Best regards, and God bless.
Jan – Thanks for the info! I have a large Saguaro Cactus which has black rot and maybe too far gone. But I’d like to preserve one or more of the small arms. So, I can regrow at least part of that Saguaro in or near it current location. Bottom line: Can a new cactus be grown from one of the old cactus’s arms?
Saguaro arms do not root very well and the likelihood of them failing to recover is very high, probably over 90%. Unlike many (but not all) other cacti, saguaros don’t root easily from cuttings which is part of why they are sort of expensive, since they need to be sown from seed and that’s time consuming. You can try it, but not too put too fine a point on it, I’d expect it to not work. Entire small arms of under 3 to 4 feet long are the best bet. Longer arms, arms that have already begun rotting themselves, and central stem or tip cuttings are not worth attempting in my estimation….
I have two Saguaro cactus’s around 25-30 feet tall. One has a patch of brownish yellow about 4 feet above ground level on the trunk which is approximately 1 foot by 2 foot in size. It is not oozing, but it is soft to the touch mostly the yellow areas. The other has black flaking callous condition running up the spiny sections of the cactus about 7 feet from the base and about a third of the circumference of the trunk Also not oozing.

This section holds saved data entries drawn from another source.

/-! ### The opcode table -/

/-- The table of R109, the spec's 8080 instance (spec's decision D1, log 5), is well-formed, and its groups have the bit
patterns R109 gives beside them: MVI `00 ddd 110`, Jcc, Ccc and Rcc `11 ccc` with `010`, `100` and `000`, the pairs at
bits 5:4 of LXI, STAX, LDAX, PUSH and POP (R102), ANA to CMP `1010 0` to `1011 1`. -/
def Obligations.OpcodeTableInstanceHasTheBitPatterns : Prop :=
  OpcodeTable.intel8080.wf = true ∧
  (∀ r : Reg8, OpcodeTable.intel8080.mvi.byteOf r = patternByte 0b00#2 r.num 0b110#3) ∧
  (∀ cond : Cond, OpcodeTable.intel8080.jcc.byteOf cond = patternByte 0b11#2 cond.num 0b010#3 ∧
    OpcodeTable.intel8080.ccc.byteOf cond = patternByte 0b11#2 cond.num 0b100#3 ∧
    OpcodeTable.intel8080.rcc.byteOf cond = patternByte 0b11#2 cond.num 0b000#3) ∧
  (∀ p : Pair, OpcodeTable.intel8080.lxi.byteOf p = 0b00#2 ++ p.num ++ 0b0001#4 ∧
    OpcodeTable.intel8080.push.byteOf p = 0b11#2 ++ p.num ++ 0b0101#4 ∧
    OpcodeTable.intel8080.pop.byteOf p = 0b11#2 ++ p.num ++ 0b0001#4) ∧
  OpcodeTable.intel8080.stax = ⟨0b00#2 ++ Pair.num .b ++ 0b0010#4, 0b00#2 ++ Pair.num .d ++ 0b0010#4⟩ ∧
  OpcodeTable.intel8080.ldax = ⟨0b00#2 ++ Pair.num .b ++ 0b1010#4, 0b00#2 ++ Pair.num .d ++ 0b1010#4⟩ ∧
  OpcodeTable.intel8080.logicBlocks = [0b10100#5, 0b10101#5, 0b10110#5, 0b10111#5]
end

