-- ==== Sys2Proof/Laws/Decode.lean ====
section
/-! SUPPORT. Everything the decoder can answer about one opcode byte, said once for any well-formed opcode table: the
row of a fixed byte, and the four variable-field decoders on every other byte (30_encoding.md R106). -/

namespace Sys2Proof

/-! ### A table with distinct bytes -/

theorem distinctBytes_nodup {l : List Byte} {seen : Nat} (h : distinctBytes l seen = true) :
    l.Nodup ∧ ∀ b ∈ l, seen.testBit b.toNat = false := by
  induction l generalizing seen with
  | nil => simp
  | cons b rest ih =>
    simp only [distinctBytes, Bool.and_eq_true, Bool.not_eq_true'] at h
    obtain ⟨hrest, hseen⟩ := ih h.2
    have key : ∀ c ∈ rest, seen.testBit c.toNat = false ∧ c ≠ b := by
      intro c hc
      have := hseen c hc
      rw [Nat.testBit_or, Bool.or_eq_false_iff] at this
      refine ⟨this.1, fun e => ?_⟩
      subst e
      simp [Nat.testBit_shiftLeft] at this
    refine ⟨List.nodup_cons.2 ⟨fun hb => (key b hb).2 rfl, hrest⟩, ?_⟩
    rintro c hc
    rcases List.mem_cons.1 hc with rfl | hc
    · exact h.1
    · exact (key c hc).1

/-- The clauses of a well-formed table. -/
theorem OpcodeTable.wf_iff (t : OpcodeTable) :
    t.wf = true ↔ distinctBytes t.fixedBytes 0 = true ∧ (∀ b ∈ t.fixedBytes, t.mayBeFixed b = true) ∧
      (∀ k ∈ t.logicBlocks, k.toNat < 8 ∨ 20 ≤ k.toNat) ∧ t.logicBlocks.Nodup := by
  simp [OpcodeTable.wf, and_assoc]

/-- Where a fixed byte lies. -/
theorem OpcodeTable.fixed_place {t : OpcodeTable} (h : t.wf = true) {b : Byte} (hb : b ∈ t.fixedBytes) :
    (b.toNat < 0x40 ∨ 0xA0 ≤ b.toNat ∨ (b = t.hlt ∧ b.toNat < 0x80)) ∧ b.extractLsb' 3 5 ∉ t.logicBlocks :=
  of_decide_eq_true ((t.wf_iff.1 h).2.1 b hb)

theorem OpcodeTable.rows_keys (t : OpcodeTable) : t.rows.map Prod.fst = t.fixedBytes := rfl

theorem OpcodeTable.fixed_nodup {t : OpcodeTable} (h : t.wf = true) : t.fixedBytes.Nodup :=
  (distinctBytes_nodup (t.wf_iff.1 h).1).1

/-! ### The two stages -/

theorem lookupOpcode_of_mem {rows : List (Byte × Form)} (hn : (rows.map Prod.fst).Nodup) {op : Byte} {form : Form}
    (h : (op, form) ∈ rows) : lookupOpcode op rows = some form := by
  induction rows with
  | nil => cases h
  | cons row rest ih =>
    obtain ⟨key, f⟩ := row
    obtain ⟨hk, hn⟩ := List.nodup_cons.1 hn
    rcases List.mem_cons.1 h with e | h
    · cases e; simp [lookupOpcode]
    · have : op ≠ key := fun e => hk (e ▸ List.mem_map.2 ⟨_, h, rfl⟩)
      simp [lookupOpcode, this, ih hn h]

theorem mem_of_lookupOpcode {rows : List (Byte × Form)} {op : Byte} {form : Form}
    (h : lookupOpcode op rows = some form) : (op, form) ∈ rows := by
  induction rows with
  | nil => cases h
  | cons row rest ih =>
    obtain ⟨key, f⟩ := row
    rw [lookupOpcode] at h
    split at h
    · next e => cases h; exact e ▸ List.mem_cons_self
    · exact List.mem_cons_of_mem _ (ih h)

theorem lookupOpcode_eq_none {rows : List (Byte × Form)} {op : Byte} :
    lookupOpcode op rows = none ↔ op ∉ rows.map Prod.fst := by
  induction rows with
  | nil => simp [lookupOpcode]
  | cons row rest ih => by_cases h : op = row.1 <;> simp_all [lookupOpcode]

/-- A fixed byte decodes to its row. -/
theorem decodeOpcode_row {t : OpcodeTable} (h : t.wf = true) {op : Byte} {form : Form} (hr : (op, form) ∈ t.rows) :
    decodeOpcode t op = some form := by
  rw [decodeOpcode, lookupOpcode_of_mem (t.rows_keys ▸ t.fixed_nodup h) hr]

/-- A byte that is not fixed decodes as a block byte or not at all. -/
theorem decodeOpcode_block {t : OpcodeTable} {op : Byte} (h : op ∉ t.fixedBytes) :
    decodeOpcode t op = (decodeVariable t op).map .op := by
  rw [decodeOpcode, lookupOpcode_eq_none.2 (t.rows_keys ▸ h)]
  cases decodeVariable t op <;> rfl

/-- Everything decoding one byte can answer. -/
theorem decodeOpcode_cases {t : OpcodeTable} {op : Byte} {form : Form} (h : decodeOpcode t op = some form) :
    (op, form) ∈ t.rows ∨ (op ∉ t.fixedBytes ∧ ∃ i, decodeVariable t op = some i ∧ form = .op i) := by
  cases hl : lookupOpcode op t.rows with
  | some f =>
    rw [decodeOpcode, hl] at h
    cases h
    exact .inl (mem_of_lookupOpcode hl)
  | none =>
    have hf : op ∉ t.fixedBytes := t.rows_keys ▸ lookupOpcode_eq_none.1 hl
    rw [decodeOpcode_block hf, Option.map_eq_some_iff] at h
    obtain ⟨i, hi, rfl⟩ := h
    exact .inr ⟨hf, i, hi, rfl⟩

/-! ### The block bytes -/

theorem mov_variable (t : OpcodeTable) (dst src : Reg8) : decodeVariable t (movByte dst src) = some (.mov dst src) := by
  cases dst <;> cases src <;> rfl

theorem arithmetic_variable (t : OpcodeTable) (src : Reg8) :
    decodeVariable t (patternByte 0b10#2 0b000#3 src.num) = some (.add src) ∧
    decodeVariable t (patternByte 0b10#2 0b001#3 src.num) = some (.adc src) ∧
    decodeVariable t (patternByte 0b10#2 0b010#3 src.num) = some (.sub src) ∧
    decodeVariable t (patternByte 0b10#2 0b011#3 src.num) = some (.sbb src) := by
  cases src <;> exact ⟨rfl, rfl, rfl, rfl⟩

/-- A byte of a logic block is in none of the blocks tried before. -/
theorem logic_block_apart : ∀ k : BitVec 5, k.toNat < 8 ∨ 20 ≤ k.toNat → ∀ n : BitVec 3,
    decodeMov (k ++ n) = none ∧ decodeAdd (k ++ n) = none ∧ decodeSub (k ++ n) = none := by
  decide

theorem block_append (k : BitVec 5) (n : BitVec 3) :
    BitVec.extractLsb' 3 5 (k ++ n) = k ∧ BitVec.extractLsb' 0 3 (k ++ n) = n := by
  revert k n; decide

theorem Reg8.ofNum_num (r : Reg8) : Reg8.ofNum r.num = r := by cases r <;> rfl

/-- The bytes of the four logic blocks, wherever the table puts them. -/
theorem logic_variable {t : OpcodeTable} (h : t.wf = true) (src : Reg8) :
    decodeVariable t (t.ana ++ src.num) = some (.ana src) ∧ decodeVariable t (t.xra ++ src.num) = some (.xra src) ∧
    decodeVariable t (t.ora ++ src.num) = some (.ora src) ∧ decodeVariable t (t.cmp ++ src.num) = some (.cmp src) := by
  obtain ⟨_, _, hplace, hn⟩ := t.wf_iff.1 h
  have key : ∀ k ∈ t.logicBlocks, decodeVariable t (k ++ src.num) =
      if k = t.cmp then some (.cmp src) else if k = t.ora then some (.ora src)
      else if k = t.xra then some (.xra src) else if k = t.ana then some (.ana src) else none := by
    intro k hk
    obtain ⟨h1, h2, h3⟩ := logic_block_apart k (hplace k hk) src.num
    simp only [decodeVariable, h1, h2, h3, decodeLogic, fieldSrc, (block_append k src.num).1,
      (block_append k src.num).2, Reg8.ofNum_num]
  simp only [OpcodeTable.logicBlocks, List.nodup_cons, List.mem_cons, List.not_mem_nil, or_false, not_or] at hn
  obtain ⟨⟨h1, h2, h3⟩, ⟨h4, h5⟩, h6, _⟩ := hn
  refine ⟨?_, ?_, ?_, ?_⟩ <;> rw [key _ (by simp [OpcodeTable.logicBlocks])] <;> simp [*]

/-- A byte of `add` or `sub` is not fixed. -/
theorem arithmetic_not_fixed {t : OpcodeTable} (h : t.wf = true) {b : Byte} (lo : 0x80 ≤ b.toNat) (hi : b.toNat < 0xA0) :
    b ∉ t.fixedBytes := by
  intro hb
  have := (OpcodeTable.fixed_place h hb).1
  omega

/-- A byte of `mov` that is not HLT's is not fixed. -/
theorem mov_not_fixed {t : OpcodeTable} (h : t.wf = true) {dst src : Reg8} (hne : movByte dst src ≠ t.hlt) :
    movByte dst src ∉ t.fixedBytes := by
  intro hb
  have place := (OpcodeTable.fixed_place h hb).1
  have : 0x40 ≤ (movByte dst src).toNat ∧ (movByte dst src).toNat < 0x80 := by
    cases dst <;> cases src <;> exact ⟨Nat.le_of_ble_eq_true rfl, Nat.le_of_ble_eq_true rfl⟩
  simp only [hne, false_and, or_false] at place
  omega

/-- A byte of a logic block is not fixed. -/
theorem logic_not_fixed {t : OpcodeTable} (h : t.wf = true) {k : BitVec 5} (hk : k ∈ t.logicBlocks) (n : BitVec 3) :
    k ++ n ∉ t.fixedBytes := by
  intro hb
  have := (OpcodeTable.fixed_place h hb).2
  rw [(block_append k n).1] at this
  exact this hk

/-! ### Byte sequences -/

/-- The opcode byte, then the operand bytes its form asks for (R103). -/
theorem decode_cons (t : OpcodeTable) (op : Byte) (rest : List Byte) :
    decode t (op :: rest) = match decodeOpcode t op with
      | none => .error (.unrecognizedOpcode op)
      | some (.op i) => .ok (i, rest)
      | some (.d8 f) => match rest with
        | imm :: tail => .ok (f imm, tail)
        | [] => .error (.missingOperand op)
      | some (.d16 f) => match rest with
        | lo :: hi :: tail => .ok (f (wordOf lo hi), tail)
        | _ => .error (.missingOperand op) := rfl

/-! ### Lengths -/

theorem opcodeLength_row {t : OpcodeTable} (h : t.wf = true) {op : Byte} {form : Form} (hr : (op, form) ∈ t.rows) :
    opcodeLength t op = some form.length := by
  rw [opcodeLength, decodeOpcode_row h hr]

/-- Every block instruction is one byte long (R103). -/
theorem opcodeLength_block {t : OpcodeTable} {op : Byte} {i : Instr} (hf : op ∉ t.fixedBytes)
    (hi : decodeVariable t op = some i) : opcodeLength t op = some 1 := by
  rw [opcodeLength, decodeOpcode_block hf, hi]; rfl

end Sys2Proof
end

I am wondering if I can treat these with the bleach solution successfully and if so how often and for how long
The second plant with the dark scabs on the skin is probably nothing to worry about. That type of callusing forms on the trunks of saguaros with age and is often especially prevalent on the sunniest sides of the plant (south and west) facing the most afternoon heat and radiation, and it’s also found on older plants frequently on all sides of the trunk. Just age related scarring and cork formation.
The first plant with the brownish yellow patch might be of more concern but without seeing a photo it’s hard to know whether it is an issue or not. If it’s recently emerged (past few weeks) it might indicate the bacterial necrosis setting in and should be promptly treated as soon as you see tissue liquification and scooped out and sprayed as per my suggestions. Keep a close eye on it. Preemptive spraying isn’t necessarily a bad idea but unless you also clean out the wound first and get past the tough waxy epidermis of the trunk/skin, it likely won’t have much effect since the bacteria (if present) will remain behind the skin and continue their work. You’d have to expose them to the sun and air to dehydrate them and then treat with alcohol or chlorine as needed.
But if the trunk patch is not actively rotting and there’s no ooze, it could be sunburn from this excessively hot summer of 2024. There might not even be any rot in which case it’s neither helpful nor harmful to spray, just unnecessary. I’d watch it regularly, as in every day or two, just to check for any major changes and in case the rot is obviously starting. Early detection is key. If you are observing and see no further changes then I don’t think there’s much else to do for now.
Thank you for your feedback. The damaged areas on both cactus are on the south and west sides. I will keep an eye on the brownish yellow patch. It would be really sad to lose any of these guys. Yours is the most thorough and informative I have found on the subject. Thanks again.